→ Problem to work on: Stop after the line containing "e = numSub t m →"; retype every line of the data before it exactly, starting from the first.

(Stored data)
---+---

/-- R114 to R122: `PID_CALC` by a client, outside the dead zone, every stage as the pseudocode writes it;
the result goes to the model's field for the value returned (log entry 6).  The functions that other
statements name for the whole computation and for its stages have these values.  That the call completes
and commits where an intermediate overflows, carrying the infinity or the NaN it gives, is the model's choice
(R9, R124 and U4 also let a model refuse: log entry 10; the NaN's bits are free, entry 9; a comparison with
one is false, entry 19), and so is the use of finite bounds of the time step that are not positive or not in
order (entry 4). -/
def Obligations.PidCalcInFull : Prop :=
  ∀ (s : State) (i : Nat) (p : Pid) (t m dt dtc e raw filt acc1 acc u : Num32),
    i < s.pid.length → getPid i s = p → ownedByLift s.cfg.cascade i = false → p.inited = true →
    pidConfigLegal p = true → dtBoundsFinite s.cfg = true → numIsFinite t = true →
    numIsFinite m = true → numIsFinite dt = true → pidAccumulatorsFinite p = true →
    dtc = numClamp dt s.cfg.dtMin s.cfg.dtMax →
    e = numSub t m →
    numLt (numAbs e) p.deadZone = false →
    raw = numNeg (numDiv (numSub m p.lastMeasured) dtc) →
    filt = numAdd (numMul p.alpha raw) (numMul (numSub numOne p.alpha) p.lastFiltered) →
    acc1 = numClamp (numAdd p.integral (numMul e dtc)) (numNeg p.intLimit) p.intLimit →
    acc = (if numEq p.intThreshold numZero = false ∧ numLt p.intThreshold (numAbs e) = true
      then numZero else acc1) →
    u = numAdd (numAdd (numMul p.kp e) (numMul p.ki acc)) (numMul p.kd filt) →
    exec (.pidCalc i t m dt) s = .next
      (setRet (.num (numClamp u (numNeg p.outLimit) p.outLimit))
        (setPid i { p with integral := acc, lastMeasured := m, lastFiltered := filt } s)) ∧
    pidStages s.cfg p t m dt =
      (numClamp u (numNeg p.outLimit) p.outLimit,
        { p with integral := acc, lastMeasured := m, lastFiltered := filt }) ∧
    pidRaw p m dtc = raw ∧ pidFilt p raw = filt ∧ pidAccum p e dtc = acc1 ∧
    pidSeparate p e acc1 = acc ∧ pidSum p e acc filt = u

/-- R116, R125 (c): in the dead zone the call returns zero and writes nothing, however often it is
repeated. -/
def Obligations.PidDeadZoneChangesNothing : Prop :=
  ∀ (s : State) (i : Nat) (t m dt : Num32) (es : List Event) (n : Nat), i < s.pid.length →
    ownedByLift s.cfg.cascade i = false → (getPid i s).inited = true →
    pidConfigLegal (getPid i s) = true → dtBoundsFinite s.cfg = true → numIsFinite t = true →
    numIsFinite m = true → numIsFinite dt = true → pidAccumulatorsFinite (getPid i s) = true →
    numLt (numAbs (numSub t m)) (getPid i s).deadZone = true →
    s.sched = List.replicate (n + 1) (.pidCalc i t m dt) ++ es →
    Host.Core.run Sys2Proof.core (n + 1) s = .next (setRet (.num numZero) (setSched es s)) ∧
    pidStages s.cfg (getPid i s) t m dt = (numZero, getPid i s)

/-- R119, R125 (b), R26 (b): whatever finite operands a call has and whatever overflows on the way, the
integral a call commits lies in `[-int_limit, +int_limit]`, for bounds of the time step that are positive
and in order, as R7's are (other bounds: log entry 4).  That overflows are carried is the choice R124 leaves (log
entry 10). -/
def Obligations.PidIntegralStaysWithinItsLimits : Prop :=
  ∀ (s t : State) (i : Nat) (target m dt : Num32),
    numLt numZero s.cfg.dtMin = true → numLe s.cfg.dtMin s.cfg.dtMax = true →
    exec (.pidCalc i target m dt) s = .next t →
    numLt (numAbs (numSub target m)) (getPid i s).deadZone = false →
    numLe (numNeg (getPid i s).intLimit) (getPid i t).integral = true ∧
    numLe (getPid i t).integral (getPid i s).intLimit = true

/-- R121, R125 (a): in the dead zone, and wherever the three-term sum is no NaN, the result lies in
`[-out_limit, +out_limit]`; where the sum is a NaN (an overflow met an opposite overflow or a zero factor,
R124) the result is a NaN.  The sum is that of the stages' own `e`, `acc` and `filt`.  That overflows are
carried is the choice R124 leaves (log entry 10); the NaN's bits are free (entry 9). -/
def Obligations.PidOutputStaysWithinItsLimits : Prop :=
  ∀ (s t : State) (i : Nat) (p : Pid) (target m dt dtc e filt acc : Num32),
    exec (.pidCalc i target m dt) s = .next t →
    p = getPid i s → dtc = numClamp dt s.cfg.dtMin s.cfg.dtMax → e = numSub target m →
    filt = pidFilt p (pidRaw p m dtc) → acc = pidSeparate p e (pidAccum p e dtc) →
    ∃ v, t.ret = .num v ∧
      (numLt (numAbs e) p.deadZone = true ∨ numIsNaN (pidSum p e acc filt) = false →
        numLe (numNeg p.outLimit) v = true ∧ numLe v p.outLimit = true) ∧
      (numLt (numAbs e) p.deadZone = false → numIsNaN (pidSum p e acc filt) = true →
        numIsNaN v = true)

/-! ### LIFT -/

/-- R25: the mode is a function of LIFT's registers, and a manual direction masks an outstanding
target. -/
def Obligations.ManualDirectionMasksTheTargetInTheMode : Prop :=
  ∀ l : Lift,
    (motionMode l = .manualUp ↔ l.man = .up) ∧ (motionMode l = .manualDown ↔ l.man = .down) ∧
    (motionMode l = .automatic ↔ l.man = .stop ∧ (l.pending = true ∨ l.active = true)) ∧
    (motionMode l = .idle ↔ l.man = .stop ∧ l.pending = false ∧ l.active = false)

---+---

→ Solution for this problem:
/-- R114 to R122: `PID_CALC` by a client, outside the dead zone, every stage as the pseudocode writes it;
the result goes to the model's field for the value returned (log entry 6).  The functions that other
statements name for the whole computation and for its stages have these values.  That the call completes
and commits where an intermediate overflows, carrying the infinity or the NaN it gives, is the model's choice
(R9, R124 and U4 also let a model refuse: log entry 10; the NaN's bits are free, entry 9; a comparison with
one is false, entry 19), and so is the use of finite bounds of the time step that are not positive or not in
order (entry 4). -/
def Obligations.PidCalcInFull : Prop :=
  ∀ (s : State) (i : Nat) (p : Pid) (t m dt dtc e raw filt acc1 acc u : Num32),
    i < s.pid.length → getPid i s = p → ownedByLift s.cfg.cascade i = false → p.inited = true →
    pidConfigLegal p = true → dtBoundsFinite s.cfg = true → numIsFinite t = true →
    numIsFinite m = true → numIsFinite dt = true → pidAccumulatorsFinite p = true →
    dtc = numClamp dt s.cfg.dtMin s.cfg.dtMax →
    e = numSub t m →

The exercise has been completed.